Designing how to implement aggregates in a distributed database is a non-trivial task. When dealing with aggregates that will be polling the entire cluster, it is important to consider performance impacts. If done poorly, full table scans can bring production systems to their knees. So how can you implement aggregate functions without hammering real-time availability and performance for other read/write operations? Learn how distributed aggregates were implemented in ScyllaDB to balance performance across large NoSQL distributed database clusters.
3. Why distribute aggregates?
How are aggregate queries executed currently?
■ Coordinator downloads all required data from other nodes
■ Then locally aggregates the whole table
Reasons to do the distribution
■ This is slow and very inefficient
■ The workload is accumulated on a single machine
13. Distributing the aggregates
The parallelization of aggregates works in a pretty straightforward way
■ Coordinator which receives the query turns into super-coordinator
■ Super-coordinator splits the query into subqueries for other nodes
● Each node receive query only for data it holds
● Each partition range exists in only one subquery to avoid data duplication
■ Each participating node executes its subquery and returns a partial result
● Partial result is a state of an aggregate without finalizing it
■ Super-coordinator receives the results, reduces them and finalizes
15. Distributing aggregates
Scylla not only distributed the work at the cluster level. The nodes also distribute the query to
their shards. Each shard again gets a query to only its data, so it doesn’t have to
communicate with other ones.
All native aggregates have their distributed implementation.
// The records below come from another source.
/-- Every presentable command, reserved ones included, ends with a response, from every state that
keeps the invariant: the block neither stops nor hangs on one. (What can be presented: log 4 and 5.) -/
def Obligations.PresentableCommandsAlwaysEnd : Prop :=
  ∀ (s : State) (c : Command) (rest : List Command), s.Inv → s.program = c :: rest →
    c.presentable s.params = true →
    ∃ t, step s = .next t ∧ t.response.isSome = true

/-- A host program of presentable commands runs from reset to its end, one command a step, at any
legal parameters, and leaves a state that keeps the invariant. That the list is loaded into the state
is the model's choice (log 1), as is what can be presented (log 4 and 5). -/
def Obligations.EveryPresentableProgramRunsToItsEnd : Prop :=
  ∀ (p : Params) (cs : List Command), p.wf = true → (∀ c ∈ cs, c.presentable p = true) →
    ∃ t, Sys2Proof.core.run cs.length ((State.resetWith p).load cs) = .next t ∧
      t.program = [] ∧ t.Inv

/-- R70: a response with STATUS other than 0 carries no RESULT and no DATA_OUT, and none carries
both. -/
def Obligations.ResponsesCarryAtMostOneOutput : Prop :=
  ∀ r : Response,
    (r.status ≠ 0 → r.resultPort = none ∧ r.dataOutPort = none) ∧
    (r.resultPort = none ∨ r.dataOutPort = none)

/-- R200's numbers: what STATUS shows for each error, and that no step shows 7 to 255. -/
def Obligations.StatusCodesAreTheSpecs : Prop :=
  (∀ o, Response.status (.ok o) = 0) ∧
  Response.status (.err .malformedHeader) = 1 ∧ Response.status (.err .indexOutOfRange) = 2 ∧
  Response.status (.err .invalidInputSize) = 3 ∧ Response.status (.err .illegalCommand) = 4 ∧
  Response.status (.err .noRom) = 5 ∧ Response.status (.err .noHeader) = 6 ∧
  ∀ (s t : State) (r : Response), step s = .next t → t.response = some r → r.status.toNat < 7

/-- R52 and R55: what the host sees between commands is the ROM memory, ROM_LENGTH bytes long. -/
def Obligations.HostViewIsTheRomMemory : Prop :=
  ∀ s : State, s.Inv →
    s.hostView.length = s.romLength ∧ ∀ a, s.hostView[a]? = Memory.read s.rom a

/-! ### The Tile Codec -/

/-- R101: DECODE, from any state. -/
def Obligations.DecodeCommandFollowsItsRule : Prop :=
  ∀ (s : State) (enc : List Byte),
    (∀ arg, decode ⟨0x02, arg, enc.map BitVec.toNat⟩ = .instr (.decode enc)) ∧
    (enc.length ≠ 16 →
      exec (.decode enc) s = .next (s.withResponse (.err .invalidInputSize))) ∧
    (enc.length = 16 →
      ∃ flat, exec (.decode enc) s = .next (s.withResponse (.ok (.dataOut flat))) ∧
        flat.length = 64 ∧ (∀ v ∈ flat, v ≤ 3) ∧
        ∀ y < 8, ∀ x < 8, ∃ b0 b1, enc[y]? = some b0 ∧ enc[8 + y]? = some b1 ∧
          flat[y * 8 + x]? = some (closedPixel b0 b1 x))

/-- R102: ENCODE, from any state; no pixel value is an error. -/
def Obligations.EncodeCommandFollowsItsRule : Prop :=
  ∀ (s : State) (flat : List Nat),
    (∀ arg, decode ⟨0x03, arg, flat⟩ = .instr (.encode flat)) ∧
    (flat.length ≠ 64 →
      exec (.encode flat) s = .next (s.withResponse (.err .invalidInputSize))) ∧
    (flat.length = 64 →
      ∃ enc, exec (.encode flat) s = .next (s.withResponse (.ok (.dataOut enc))) ∧
        enc.length = 16 ∧ (∀ v ∈ enc, v ≤ 255) ∧
        ∀ y < 8, enc[y]? = some (closedPlane0 flat y) ∧
          enc[8 + y]? = some (closedPlane1 flat y))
Scylla uses them by default without user need to think about it.
Native aggregates:
■ COUNT
■ SUM
■ AVG
■ MAX
■ MIN
16. User-Defined Aggregates
UDA consists of:
■ Required fields
● State function
● State type
■ Optional fields
● Final function
● Initial condition
CREATE AGGREGATE my_aggregate(int)
SFUNC state_f
STYPE tuple<int, bigint>
FINALFUNC final_f
INITCOND (0, 0);
17. Distributed User-Defined Aggregates
UDA consists of:
■ Required fields
● State function
● State type
■ Optional fields
● Reduce function
● Final function
● Initial condition
CREATE AGGREGATE my_aggregate(int)
SFUNC state_f
STYPE tuple<int, bigint>
REDUCEFUNC reduce_f
FINALFUNC final_f
INITCOND (0, 0);
18. Example of UDA
How many people follows Elon
Musk on Twitter?
Operations:
■ full scan table
■ iterate over each list
CREATE TABLE twitter_users (
id bigint,
name text,
follows list<bigint>,
PRIMARY KEY(id)
)
19. Example of UDA
CREATE FUNCTION count_if_follows_elon(acc bigint, follows list<bigint>)
RETURNS NULL ON NULL INPUT
RETURNS bigint
LANGUAGE lua
AS $$
for _, f in ipairs(follows) do
if f == 100 then
return acc + 1
end
end
return acc
$$
CREATE FUNCTION reduce_followers_count(acc1 bigint, acc2 bigint)
RETURNS NULL ON NULL INPUT
RETURNS bigint
LANGUAGE lua
AS $$
return acc1 + acc2
$$
20. Example of UDA
CREATE AGGREGATE count_elon_followers(list<bigint>)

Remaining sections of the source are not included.